Don’t let frustration, boredom, or shiny change your course
One thing is for sure–there will always be something new.
The new thing, at least for many of us, calls to us, pulls us, draws us in, and takes us away from our vision.
The pull is incredibly strong. It makes me want to start a new business, switch task managers, get a new wife (just kidding sweetie), and revamp everything.
My big new idea makes me want to create a new vision, develop a new plan, and start from square one.
Yep, ideas are a curse. They kill our dreams. We created a vision we’d love to have–we can see that business in our mind’s eye–and even today, long after we created the vision, it’s still something we’d love to achieve.
Our ideas, our distractions, those shiny objects: they are the enemies of executing on our plans. They are the things that keep us from manifesting our dream.
Don’t stop being curious, don’t stop reading, don’t stop talking to people about significant innovations, but stick to your vision. Make it real. Go faster if you need to get on to the next thing, but make this thing happen first. There’s plenty of time for your big idea to be part of the next vision you create.

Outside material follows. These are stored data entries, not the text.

-- ==== Sys2Proof/Machine/Bits.lean ====
section
/-! DEFINITION. Bit fields, byte order (R35: little-endian) and the checksums of the chapters. -/

namespace Sys2Proof.Machine

/-- Bits [lo + w - 1 : lo] of a register or word. -/
def fld (v lo w : Nat) : Nat := (v >>> lo) % 2 ^ w

/-- R35: the number whose bytes, least significant first, are `bs`. -/
def le : List Byte → Nat
  | [] => 0
  | b :: r => b.toNat + 256 * le r

/-- R35: the low `n` bytes of `v`, least significant first. -/
def toLe : Nat → Nat → List Byte
  | 0, _ => []
  | n + 1, v => BitVec.ofNat 8 v :: toLe n (v / 256)

/-- The field of `size` bytes at offset `off` of a block. -/
def field (bs : List Byte) (off size : Nat) : Nat := le ((bs.drop off).take size)

/-- Whether the `size` bytes at `off` are all zero: a reserved field. -/
def zeroAt (bs : List Byte) (off size : Nat) : Bool := ((bs.drop off).take size).all (· == 0#8)

/-- The 32-bit two's-complement value of a word. -/
def int32 (v : Nat) : Int := if v % 2 ^ 32 < 2 ^ 31 then (v % 2 ^ 32 : Nat) else ((v % 2 ^ 32 : Nat) : Int) - 2 ^ 32

/-- The two's-complement value of the low `w` bits. -/
def intW (w v : Nat) : Int := if v % 2 ^ w < 2 ^ (w - 1) then (v % 2 ^ w : Nat) else ((v % 2 ^ w : Nat) : Int) - 2 ^ w

/-- The low `w` bits of an integer, as an unsigned number. -/
def wrap (w : Nat) (v : Int) : Nat := (v % (2 ^ w : Nat)).toNat

/-- ⌈a / b⌉ -/
def cdiv (a b : Nat) : Nat := (a + b - 1) / b

/-- Round `a` up to a multiple of `b`. -/
def upTo (a b : Nat) : Nat := cdiv a b * b

/-- R118: the mixing function, modulo 2^64. -/
def mix (z : Nat) : Nat :=
  let a := ((z ^^^ (z >>> 30)) * 0xBF58476D1CE4E5B9) % 2 ^ 64
  let b := ((a ^^^ (a >>> 27)) * 0x94D049BB133111EB) % 2 ^ 64
  b ^^^ (b >>> 31)

/-- R118: the 24-bit draw of element `index`. -/
def srbits (seed step tensor index : Nat) : Nat :=
  let k := (step % 2 ^ 32) * 2 ^ 32 + tensor % 2 ^ 32
  let i := index % 2 ^ 64
  mix (seed % 2 ^ 64 ^^^ mix (k ^^^ mix (i ^^^ 0x9E3779B97F4A7C15))) >>> 40

/-- One byte of a reflected CRC register with reflected polynomial `poly`. -/
def crcByte (poly : Nat) (c : Nat) (b : Byte) : Nat :=
  (List.range 8).foldl (fun a _ => if a % 2 = 1 then (a >>> 1) ^^^ poly else a >>> 1) (c ^^^ b.toNat)

/-- R372: CRC-32C, polynomial 0x1EDC_6F41 reflected, initial value and final XOR all ones. -/
def crc32c (bs : List Byte) : Nat := bs.foldl (crcByte 0x82F63B78) 0xFFFFFFFF ^^^ 0xFFFFFFFF

/-- R376: the CRC of a PNG chunk: polynomial 0x04C1_1DB7 reflected, initial value and final XOR all ones. -/
def crc32 (bs : List Byte) : Nat := bs.foldl (crcByte 0xEDB88320) 0xFFFFFFFF ^^^ 0xFFFFFFFF

/-- R270: CRC-64/XZ, polynomial 0x42F0_E1EB_A9EA_3693 reflected, initial value and final XOR all ones. -/
def crc64 (bs : List Byte) : Nat :=
  bs.foldl (crcByte 0xC96C5795D7870F42) 0xFFFFFFFFFFFFFFFF ^^^ 0xFFFFFFFFFFFFFFFF

/-- The numbers of the set bits of a mask, among the first `n`, ascending. -/
def bitsOf (n mask : Nat) : List Nat := (List.range n).filter (fun i => mask.testBit i)

/-- A list in order: stable, by insertion. -/
def insertBy {α : Type} (le : α → α → Bool) (x : α) : List α → List α
  | [] => [x]
  | y :: l => if le x y then x :: y :: l else y :: insertBy le x l

def sortBy {α : Type} (le : α → α → Bool) : List α → List α
  | [] => []
  | x :: l => insertBy le x (sortBy le l)

/-- An unsigned count that saturates. -/
def satTo (top v : Nat) : Nat := min top v

end Sys2Proof.Machine
end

It’s hard to see it in ourselves
It’s easier to see the impact of shiny objects, new ideas, and changing plans when we see someone else doing it. When it’s us, it all feels so reasonable. We’re good at justifying the things we want to do.

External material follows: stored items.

/-- R135, R143: the descriptor under the policy in force. -/
def mdesc (policy : Nat) (d : List Byte) : MDesc :=
  let fl := field d 1 1
  let residX := fl.testBit 3
  let residY := fl.testBit 4
  { sr := fl.testBit 1, part := fl.testBit 2, residX, residY, transX := fl.testBit 5, transW := fl.testBit 6,
    pt := field d 2 1, chunk := field d 3 1 + 1,
    fx := if residX then residFmt policy else fmtByte (field d 4 1), fw := fmtByte (field d 5 1),
    fy := if residY then residFmt policy else fmtByte (field d 6 1), fg := fmtByte (field d 7 1),
    fdw := fmtByte (field d 8 1), rank := field d 9 1 + 1, m := field d 12 2, n := field d 14 2, k := field d 16 4,
    tid := field d 20 4, x := field d 24 8, w := field d 32 8, y := field d 40 8, g := field d 48 8, dw := field d 56 8,
    aux := field d 64 8, ldx := field d 72 4, ldw := field d 76 4, ldy := field d 80 4, ldg := field d 84 4,
    lddw := field d 88 4, orgx := field d 92 4, orgw := field d 96 4, orgy := field d 100 4, orgdw := field d 108 4,
    npart := field d 112 2 }

/-- R146, R149: a destination format, where the descriptor's byte sets it. INT8 under MX32 counts as INT8 (notes/assumptions/164). -/
def destOk (part : Bool) (f : Fmt) (fa fb : Nat) : Bool :=
  part || (f.ok true && (f.fmt != 0xC || (decide (fa = 8 ∨ fa = 9) && decide (fb = 8 ∨ fb = 9))))

/-- R135, R137, R154: what every matrix descriptor must meet. -/
def matrixOk (d : List Byte) (v : MDesc) (combine : Bool) : Bool :=
  decide (field d 1 1 < 128) && decide (v.pt ≤ 2) && decide (1 ≤ v.m ∧ v.m ≤ 256) && decide (1 ≤ v.n ∧ v.n ≤ 256)
    && (decide (v.pt = 1) || field d 9 1 == 0) && (decide (v.pt ≠ 0) || v.aux == 0)
    && (decide (v.pt ≠ 2) || decide (v.aux % 8 = 0)) && (combine || v.npart == 0) && zeroAt d 114 14

/-- A headered operand may not be marked transposed (R141). -/
def transOk (f : Fmt) (trans : Bool) : Bool := !(trans && f.hdr)

/-- A headered destination of several rows: its stride holds a row's blocks (R141). -/
def ldOk (part : Bool) (f : Fmt) (ld rows cols : Nat) : Bool :=
  part || !f.hdr || decide (rows ≤ 1) || decide (cdiv cols (if f.fmt = 0xA ∨ f.fmt = 0xB then 64 else 32) ≤ ld)

/-- R155: the steps of a MATMUL; an adapter's are those of its own row, with FP32 operands too (notes/assumptions/163). -/
def MDesc.matmulSteps (v : MDesc) : Nat :=
  let nb := b16 v.m * b16 v.n
  let main := pairSteps v.fx.fmt v.fw.fmt v.k
  if v.pt = 1 then cdiv (b16 v.m * b16 v.rank) 2 * (2 * v.k) + cdiv nb 2 * (main + 2 * v.rank)
  else if v.fx.fmt = 0 ∨ v.fw.fmt = 0 then nb * (6 * v.k) else cdiv nb 2 * main

/-- R135, R137, R145, R146, R152, R156: what the descriptor of a MATMUL must meet. -/
def matmulOk (d : List Byte) (v : MDesc) : Bool :=
  matrixOk d v false && decide (v.pt ≠ 2) && decide (1 ≤ v.k ∧ v.k ≤ 2 ^ 20) && field d 7 1 == 0
    && v.fx.ok false && v.fw.ok false && transOk v.fx v.transX && transOk v.fw v.transW
    && destOk v.part v.fy v.fx.fmt v.fw.fmt && ldOk v.part v.fy v.ldy v.m v.n
    && (decide (v.pt ≠ 1) || (v.aux % 64 == 0 && destOk v.part v.fy 1 1)) && decide (v.matmulSteps ≤ stepLimit)

/-- R155: the steps of a BACKWARD of which `marked` blocks of dW are computed. -/
def MDesc.backwardSteps (v : MDesc) (marked : Nat) : Nat :=
  let stepA := b16 v.m * b16 v.k
  let na := pairSteps v.fg.fmt v.fw.fmt v.n
  let mb := pairSteps v.fx.fmt v.fg.fmt v.m
  if v.pt = 1 then
    cdiv (b16 v.m * b16 v.rank) 2 * (2 * v.n)
      + max (stepA * (na + 2 * v.rank)) ((b16 v.rank * b16 v.n + b16 v.k * b16 v.rank) * (2 * v.m))
  else max (stepA * na) (marked * mb)

/-- R135, R137, R147, R148, R153, R154, R156: what the descriptor of a BACKWARD must meet; a mask's own step count is judged when the
mask is read. -/
def backwardOk (d : List Byte) (v : MDesc) : Bool :=
  let adapter := decide (v.pt = 1)
  matrixOk d v false && decide (1 ≤ v.k ∧ v.k ≤ 65536) && !(v.fx.fmt == 0 || v.fw.fmt == 0 || v.fg.fmt == 0)
    && v.fx.ok false && v.fw.ok false && v.fg.ok false && !v.fg.hdr && transOk v.fx v.transX && transOk v.fw v.transW
    && destOk v.part v.fy v.fg.fmt v.fw.fmt && (!adapter || destOk v.part v.fy 1 1) && ldOk v.part v.fy v.ldy v.m v.k
    && (if adapter then v.part || (v.fdw.ok true && v.fdw.fmt != 0xC) else destOk v.part v.fdw v.fx.fmt v.fg.fmt)
    && (if adapter then ldOk v.part v.fdw v.lddw v.k v.rank && ldOk v.part v.fdw v.lddw v.rank v.n
        else ldOk v.part v.fdw v.lddw v.k v.n)
    && (decide (v.pt ≠ 2) || v.part || !v.fdw.hdr) && (!adapter || (v.dw == 0 && v.aux % 64 == 0))
    && decide (v.backwardSteps (if v.pt = 2 then 0 else b16 v.k * b16 v.n) ≤ stepLimit)

/-- R135, R150, R156: what the descriptor of a COMBINE must meet. -/
def combineOk (d : List Byte) (v : MDesc) : Bool :=
  matrixOk d v true && decide (v.pt = 0) && decide (1 ≤ v.npart) && field d 4 1 == 0 && field d 7 1 == 0
    && (v.part || v.fy.ok true) && ldOk v.part v.fy v.ldy v.m v.n && decide (cdiv (v.m * v.n) 512 * v.npart ≤ stepLimit)

/-! ### Convolution descriptors (R162 to R164) -/

/-- R162: an activation's format byte: direct, FMT 0x0 to 0x4. -/
def planarOk (b : Nat) : Bool := decide (b ≤ 4)

/-- R164. -/
structure CDesc where
  sr     : Bool
  part   : Bool
  pt     : Nat
  chunk  : Nat
  layers : Nat
  fin    : Nat
  fout   : Nat
  fg     : Nat
  fdw    : Fmt
  y0     : Nat
  x0     : Nat
  th     : Nat
  tw     : Nat
  tid    : Nat
  inA    : Nat
  outA   : Nat
  layA   : Nat
  gA     : Nat
  dwA    : Nat
  aux    : Nat
  inH    : Nat
  inW    : Nat
  inPl   : Nat
  inRow  : Nat
  outPl  : Nat
  outRow : Nat
  gPl    : Nat
  gRow   : Nat
  lddw   : Nat
  deriving DecidableEq, Repr

def cdesc (d : List Byte) : CDesc :=
  let fl := field d 1 1
  { sr := fl.testBit 1, part := fl.testBit 2, pt := field d 2 1, chunk := field d 3 1 + 1, layers := field d 4 1,
    fin := field d 5 1, fout := field d 6 1, fg := field d 7 1, fdw := fmtByte (field d 8 1), y0 := field d 12 2,
    x0 := field d 14 2, th := field d 16 2, tw := field d 18 2, tid := field d 20 4, inA := field d 24 8,
    outA := field d 32 8, layA := field d 40 8, gA := field d 48 8, dwA := field d 56 8, aux := field d 64 8,
    inH := field d 72 2, inW := field d 74 2, inPl := field d 76 4, inRow := field d 80 4, outPl := field d 84 4,
    outRow := field d 88 4, gPl := field d 92 4, gRow := field d 96 4, lddw := field d 100 4 }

Come back in time with me to that auto-glass shop in 1990. They’d been at it for twenty years and were earning an excellent income. They had millions of dollars in equity in a salable business.
What if they’d started in 1970 with auto glass, and then decided that a car wash would be a better idea? Then after a few years, maybe they realized they could sell car wash kits with the soap and the wax. That didn’t pan out so they switched to bodywork and custom paint jobs. They experimented with hourly fees, and then went back to fixed fees. Then a great automated paint system was released and they bought it, but never quite got it to work.

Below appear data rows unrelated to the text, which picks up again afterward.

/-- Where a packet stands: fetched and not started, started, or finished and awaiting its completion
record (R47, R50). -/
inductive Phase where
  | fetched | started | finished
  deriving DecidableEq, Repr

/-- The part a task list plays in a step (R233, R236). -/
inductive Role where
  | ordinary | forward | backward | lookahead
  deriving DecidableEq, Repr

/-- R132 to R134: how far a started task list has come. Tasks below `next` that are not among the running
items have completed. -/
structure ListRun where
  addr   : Nat := 0
  count  : Nat := 0
  role   : Role := .ordinary
  seed   : Nat := 0
  step   : Nat := 0
  next   : Nat := 0
  begun  : Bool := false
  /-- lowest failing task: index, status, DETAIL -/
  failed : Option (Nat × Nat × Nat) := none
  /-- status and DETAIL with which the list stops dispatching (context fault, abort, engine reset) -/
  stop   : Option (Nat × Nat) := none
  marks  : Marks := {}
  /-- semaphores that drift events add to once all writes of the packet stand (R122) -/
  drifts : List Nat := []
  /-- the step that the list belongs to has been aborted (R238) -/
  aborted : Bool := false
  /-- R160: what its completed tasks have written: index, DEP, ranges; the index of the last BARRIER task dispatched; and what tasks of
  packets that completed beside it have written -/
  wrote  : List (Nat × Nat × List (Nat × Nat)) := []
  fence  : Nat := 0
  foes   : List (Nat × Nat) := []
  /-- a drift event with DRIFT_HALT was raised (R122) -/
  drift  : Bool := false
  deriving DecidableEq, Repr

/-- A fetched packet that has not yet written its completion record (R42 to R52). -/
structure Packet where
  id        : Nat := 0
  opcode    : Nat := 0
  flags     : Nat := 0
  fence     : Nat := 0
  ctx       : Nat := 0
  prio      : Nat := 0
  cls       : Nat := 0
  tag       : Nat := 0
  plen      : Nat := 0
  notBefore : Nat := 0
  waitAddr  : Nat := 0
  waitVal   : Nat := 0
  sigAddr   : Nat := 0
  /-- address of an indirect parameter block not yet read (R43) -/
  indirect  : Option Nat := none
  params    : List Byte := []
  phase     : Phase := .fetched
  /-- the last read of the WAIT semaphore met the condition (R47, R49) -/
  semOk     : Bool := false
  /-- order of starting (R63, R216) and MTIME of the start -/
  startSeq  : Nat := 0
  startMt   : Nat := 0
  /-- counted in SUBMITTED of this client (R227) -/
  client    : Option Nat := none
  status    : Nat := 0
  detail    : Option Nat := none
  counts    : Counts := {}
  /-- the unit that the started packet waits for, plus 1, where it serves several queues in turn (R45, R64) -/
  unit      : Nat := 0
  /-- its row found an access that its home holds (R21, R297, R312) -/
  waits     : Bool := false
  /-- MTIME at which the finished packet's effects became visible (R52) -/
  visible   : Option Nat := none
  /-- the finished packet's record waits for room (R54) -/
  stalled   : Bool := false
  /-- the SIGNAL add has been made, or is not to be made -/
  signalled : Bool := false
  /-- engine whose stream mover the packet holds (R302) -/
  mover     : Option Nat := none
  run       : ListRun := {}
  /-- the packet has taken effect in part and waits for its end (LOCK, STEP_COMMIT, BULK_DONE and the like) -/
  waiting   : Bool := false
  /-- planes whose BULK_DONE is outstanding (R352) -/
  planes    : List Nat := []
  deriving DecidableEq, Repr

/-- R34 to R40: one command queue. -/
structure Queue where
  base     : Nat := 0
  log2     : Nat := 6
  enable   : Bool := false
  part     : Nat := 0
  ring     : Nat := 0
  head     : Nat := 0
  tail     : Nat := 0
  halted   : Bool := false
  badBell  : Bool := false
  /-- R38: pending slots, where a tail written past the head has made them more than the ring holds -/
  overrun  : Nat := 0
  /-- what each pending slot held when the doorbell that covered it was written, from the head on (R38) -/
  kept     : List (List Byte) := []
  /-- a FLUSH goes on: it is cancelling what is left in the ring, or has gone through it and CANCELLED records are still to be
  written (R61) -/
  flushing : Bool := false
  flushed  : Bool := false
  /-- fetched packets without a completion record, in ring order -/
  pkts     : List Packet := []
  deriving DecidableEq, Repr

/-- R34, R39, R41, R53, R54: one completion ring. -/
structure CplRing where
  base    : Nat := 0
  log2    : Nat := 6
  enable  : Bool := false
  msix    : Nat := 0
  /-- function through which MGT_CCFG was last written (R474) -/
  owner   : Nat := 0
  head    : Nat := 0
  tail    : Nat := 0
  phase   : Bool := true
  /-- finished packets whose records wait, oldest first -/
  waiting : List Nat := []
  deriving DecidableEq, Repr

/-! ### Host functions -/

/-- R465, R466, R471, R474: one PCIe function: its selectors, latched _HI values, binding and MSI-X data. -/
structure Fn where
  qsel      : Nat := 0
  csel      : Nat := 0
  vfsel     : Nat := 0
  rsel      : Nat := 0
  tsel      : Nat := 0
  psel      : Nat := 0
  fsel      : Nat := 0
  pwrq      : Nat := 0
  latchMt   : Option Nat := none
  latchNext : Option Nat := none
  latchOld  : Option Nat := none
  latchInj  : Option Nat := none
  bound     : Bool := false
  part      : Nat := 0
  busMaster : Bool := false
  /-- MSI-X table words, by word number (R463) -/
  msixTable : Tbl Nat := []
  /-- vectors whose message is held (R474) -/
  pendingVec : List Nat := []
  deriving DecidableEq, Repr

/-- What the host port last answered to a read (R460, R461): the model's observation of a read's value. -/
inductive Reply where
  | none
  | unsupported
  | poisoned
  | word (v : Nat)
  | bytes (b : List Byte)
  deriving DecidableEq, Repr

/-! ### Partitions, contexts, engines -/

/-- R221: one Privet partition. -/
structure Partition where
  enabled   : Bool := false
  bwShare   : Nat := 0
  engines   : Nat := 0
  ways      : Nat := 0
  feedFirst : Nat := 1
  feedLast  : Nat := 0
  sessFirst : Nat := 1
  sessLast  : Nat := 0
  chans     : Nat := 0
  deriving DecidableEq, Repr

/-- R204: STATE of a context entry. -/
inductive CtxState where
  | free | active | faulted | quarantined
  deriving DecidableEq, Repr

/-- R228: the step states. -/
inductive StepState where
  | none | fill | drain | exchange | committed | aborted
  deriving DecidableEq, Repr

/-- R240: an activation block as STEP_BEGIN has read it, and as the module has written it since. -/
structure Act where
  addr  : Nat
  nent  : Nat
  auto  : Bool
  kmin  : Nat
  kmax  : Nat
  kcur  : Nat
  entA  : Nat
  mbA   : Nat
  bw    : Nat
  tbwd  : Nat
  fails : Nat
  deriving DecidableEq, Repr

/-- R241: an activation entry so. -/
structure Ent where
  home  : Nat := 0
  spill : Nat := 0
  bytes : Nat := 0
  mb    : Nat := 0
  cls   : Nat := 0
  port  : Nat := 0
  st    : Nat := 0
  deriving DecidableEq, Repr

/-- R204: one entry of the context table, and the step sequencer's record of the context's step (R228 to R246). -/
structure Ctx where
  state      : CtxState := .free
  kind       : Nat := 0
  level      : Nat := 0
  part       : Nat := 0
  client     : Nat := 0
  sliceUs    : Nat := 0
  engines    : Nat := 0
  memBase    : Nat := 0
  memLimit   : Nat := 0
  policy     : Nat := 0
  seed       : Nat := 0
  step       : Nat := 0
  stepState  : StepState := .none
  totals     : Counts := {}
  created    : Nat := 0
  fStatus    : Nat := 0
  fDetail    : Nat := 0
  nmb        : Nat := 0
  lpmb       : Nat := 0
  lookahead  : Bool := false
  act        : Option Act := none
  ents       : List Ent := []
  normAddr   : Nat := 0
  /-- K_S of R243 -/
  kStart     : Nat := 0
  /-- backward lists that have met their start conditions (B of R245), and that have completed -/
  bwdMet     : Nat := 0
  bwdDone    : Nat := 0
  /-- activation entries queued for spilling, and micro-batches whose HOME add waits for fetches -/
  spillQ     : List Nat := []
  fetchQ     : List Nat := []
  /-- the automatic transfer under way: its entry and whether it is a fetch; the MTIME at which it began (R246); the
  tag and the planes whose BULK_DONE is outstanding when it goes to or from a peer (R352) -/
  xfer       : Option (Nat × Bool) := none
  xferStart  : Nat := 0
  xferTag    : Nat := 0
  xferPlanes : List Nat := []
  /-- the status with which the transfer under way has failed (R247) -/
  xferFail   : Option Nat := none
  /-- entries that have been spilled in the step, or are being (R246) -/
  spilled    : List Nat := []
  /-- micro-batches whose FWD_DONE has been handled, and whose SPILLED has been added to -/
  fwdSeen    : List Nat := []
  spilledAdd : List Nat := []
  homeAdd    : List Nat := []
  localDone  : Bool := false
  readyDone  : Bool := false
  /-- the norm result that waits for its block's home: NORM2, FACTOR, flags (R21, R251) -/
  normDue    : Option (Nat × Nat × Nat) := none
  /-- CONTEXT_DESTROY packet under way, with the packets it waits for (R58) -/
  destroying : Option Nat := none
  deriving DecidableEq, Repr

/-- R201: one residency slot of an engine. -/
structure Slot where
  ctx        : Nat := 0
  debt       : Nat := 0
  idleSince  : Option Nat := none
  blockedAt  : Option Nat := none
  /-- slices that expired while items dispatched in them ran: number, end, and the overrun charged so far (R215) -/
  ends       : List (Nat × Nat × Nat) := []
  deriving DecidableEq, Repr

/-- R427, R434: what an engine is doing. -/
inductive EngMode where
  | service
  | resetting
  | replay
  deriving DecidableEq, Repr

/-- R201, R212, R424, R434: one engine sequencer. -/
structure Engine where
  slots     : Tbl Slot := []
  /-- which slot numbers are occupied -/
  used      : List Nat := []
  holder    : Option Nat := none
  sliceEnd  : Nat := 0
  /-- how many slices have been granted: the number of the latest -/
  slice     : Nat := 0
  /-- the slot of the last holder at each level -/
  lastSlot  : Tbl Nat := []
  /-- contexts next at their level after a preemption (R213) -/
  nextUp    : Tbl Nat := []
  /-- contexts waiting to be loaded, with the MTIME since which they wait (R211) -/
  waiters   : List (Nat × Nat) := []
  progress  : Nat := 0
  /-- bytes that the stream mover has moved since its last 64 KiB were counted (R424) -/
  moved     : Nat := 0
  /-- MTIME of the last progress, or of the start of holding work (R424) -/
  heldSince : Nat := 0
  mode      : EngMode := .service
  suspects  : List Nat := []
  /-- cores that held a stuck item, and whether every suspect has passed so far (R437) -/
  stuck     : List Nat := []
  allPassed : Bool := true
  noReplay  : Bool := false
  /-- the reset under way or last done was the watchdog's -/
  watchdog  : Bool := false
  /-- task lists that the reset interrupted (R433) -/
  cut       : List Nat := []
  replayAt  : Nat := 0
  deriving DecidableEq, Repr

/-- Where a task runs (R158, R181). -/
inductive Site where
  | core (c : Nat)
  | vector
  | nowhere
  deriving DecidableEq, Repr

/-- A dispatched task or vector instruction that has not completed. -/
structure Item where
  pkt      : Nat := 0
  idx      : Nat := 0
  ctx      : Nat := 0
  eng      : Nat := 0
  site     : Site := .nowhere
  /-- the slice in which it was dispatched: its end, and its number -/
  sliceEnd : Nat := 0
  slice    : Nat := 0
  /-- its descriptor, and its context's numerics policy, as it was dispatched (R132, R143) -/
  desc     : List Byte := []
  policy   : Nat := 0
  /-- its work has been done: what is left is TASK_COMPLETE -/
  done     : Bool := false
  /-- its row found an access that its home holds (R21, R297, R312) -/
  waits    : Bool := false
  status   : Nat := 0
  detail   : Option Nat := none
  marks    : Marks := {}
  /-- a drift event with DRIFT_HALT was raised, and the semaphores that drift events add to (R122) -/
  drift    : Bool := false
  drifts   : List Nat := []
  /-- the global ranges that its results were written to, and those that items not ordered with it have written (R125, R160) -/
  wrote    : List (Nat × Nat) := []
  rivals   : List (Nat × Nat) := []
  deriving DecidableEq, Repr

/-! ### Memory -/

/-- A Boxwood-coded memory: the stored data bytes; per 16-byte word, its check bytes XORed with the correct
checks of the stored data (0 for a clean word, 0x0101 for MARK, R324); and which units were written (R325). -/
structure Mem where
  cells   : List Host.Cell := []
  ck      : Tbl (BitVec 16) := []
  touched : Tbl Bool := []
  deriving DecidableEq, Repr

/-- R296: one region entry, with the base written and not yet applied. -/
structure Region where
  valid    : Bool := false
  dieLocal : Bool := false
  lc       : Bool := false
  nocache  : Bool := false
  remote   : Bool := false
  pin      : Bool := false
  plane    : Nat := 0
  part     : Nat := 0
  size     : Nat := 20
  err      : Bool := false
  busy     : Bool := false
  base     : Nat := 0
  newBase  : Nat := 0
  /-- windows whose return to the first-touch state is under way: partition, base, size (R297) -/
  windows  : List (Nat × Nat × Nat) := []
  deriving DecidableEq, Repr

/-- R307: one lock-table entry. -/
structure Lock where
  /-- physical address of the lock word -/
  addr    : Nat
  /-- holder: engine (0xFF for the context alone) and context -/
  holder  : Option (Nat × Nat) := none
  broken  : Bool := false
  /-- waiting LOCK packets, oldest first: packet, engine, context -/
  waiters : List (Nat × Nat × Nat) := []
  deriving DecidableEq, Repr

/-- R298: one line of a die cache: its physical line number, its way, whether it is dirty. A set lists its lines most
recently used first. -/
structure Line where
  line  : Nat
  way   : Nat
  dirty : Bool
  deriving DecidableEq, Repr

/-- In whose name an access is made: partition, context range (R205), context number and packet; whether host memory may be
named (R291), and whether the reserved tables may be read (R203, R227). -/
structure Acc where
  part   : Nat := 0
  lo     : Nat := 0
  hi     : Nat := 2 ^ 48
  ctx    : Nat := 0xFFFFFFFF
  pkt    : Nat := 0
  host   : Bool := false
  tables : Bool := false
  nocache : Bool := false
  /-- it acts on lines in their home cache, and allocates them whatever their region's NOCACHE (R299) -/
  atHome : Bool := false
  /-- the task of the packet in whose name it is made, plus 1 -/
  task   : Nat := 0
  deriving DecidableEq, Repr

/-- What an agent of the module still owes a home that holds it (R21, R297, R312): bytes to write, or an amount to add. -/
inductive Due where
  /-- a write that was judged when it was made: a record of the module's own, or a store -/
  | bytes (bs : List Byte)
  | add (v : Nat)
  deriving DecidableEq, Repr

/-- Such a request: in whose name, where, what, the interrupt that follows it, and the packet whose completion waits for it. -/
structure Owed where
  acc  : Acc
  addr : Nat
  due  : Due
  irq  : Option (Nat × Nat) := none
  pkt  : Option Nat := none
  deriving DecidableEq, Repr

/-- R333: the latest of the corrected errors of a place that no record stands for yet, and how many they are. -/
structure HeldCe where
  n      : Nat
  eflags : Nat
  synd   : Nat
  addr   : Nat
  ctx    : Nat
  deriving DecidableEq, Repr

/-- R491: an event ring. -/
structure EvRing where
  base   : Nat := 0
  log2   : Nat := 6
  enable : Bool := false
  msix   : Nat := 0
  owner  : Nat := 0
  tail   : Nat := 0
  head   : Nat := 0
  phase  : Bool := true
  deriving DecidableEq, Repr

Years turn into decades, they’ve continued to jump on the next new thing, and then it’s 1990. Do they have a thriving auto-glass business? No, they have a knitting shop, because the wife decided to turn her hobby into a business. Do they earn a million dollars per year? Nope.
But are they happy?
Objection. Irrelevant.
Decide on the vision. Include happiness in the vision if that’s important to you. But don’t use happiness to justify changing the vision every time you have a new idea. Happiness is living your vision.
Ideas are a distraction. Stick to the plan. Do the work, communicate the message, accept that boredom is part of sticking to your plan. Build the business in your vision. Then, if you like, sell it. With the money in your pocket, you can start anew, create a new vision accompanied by a plan, and build that vision to fruition too.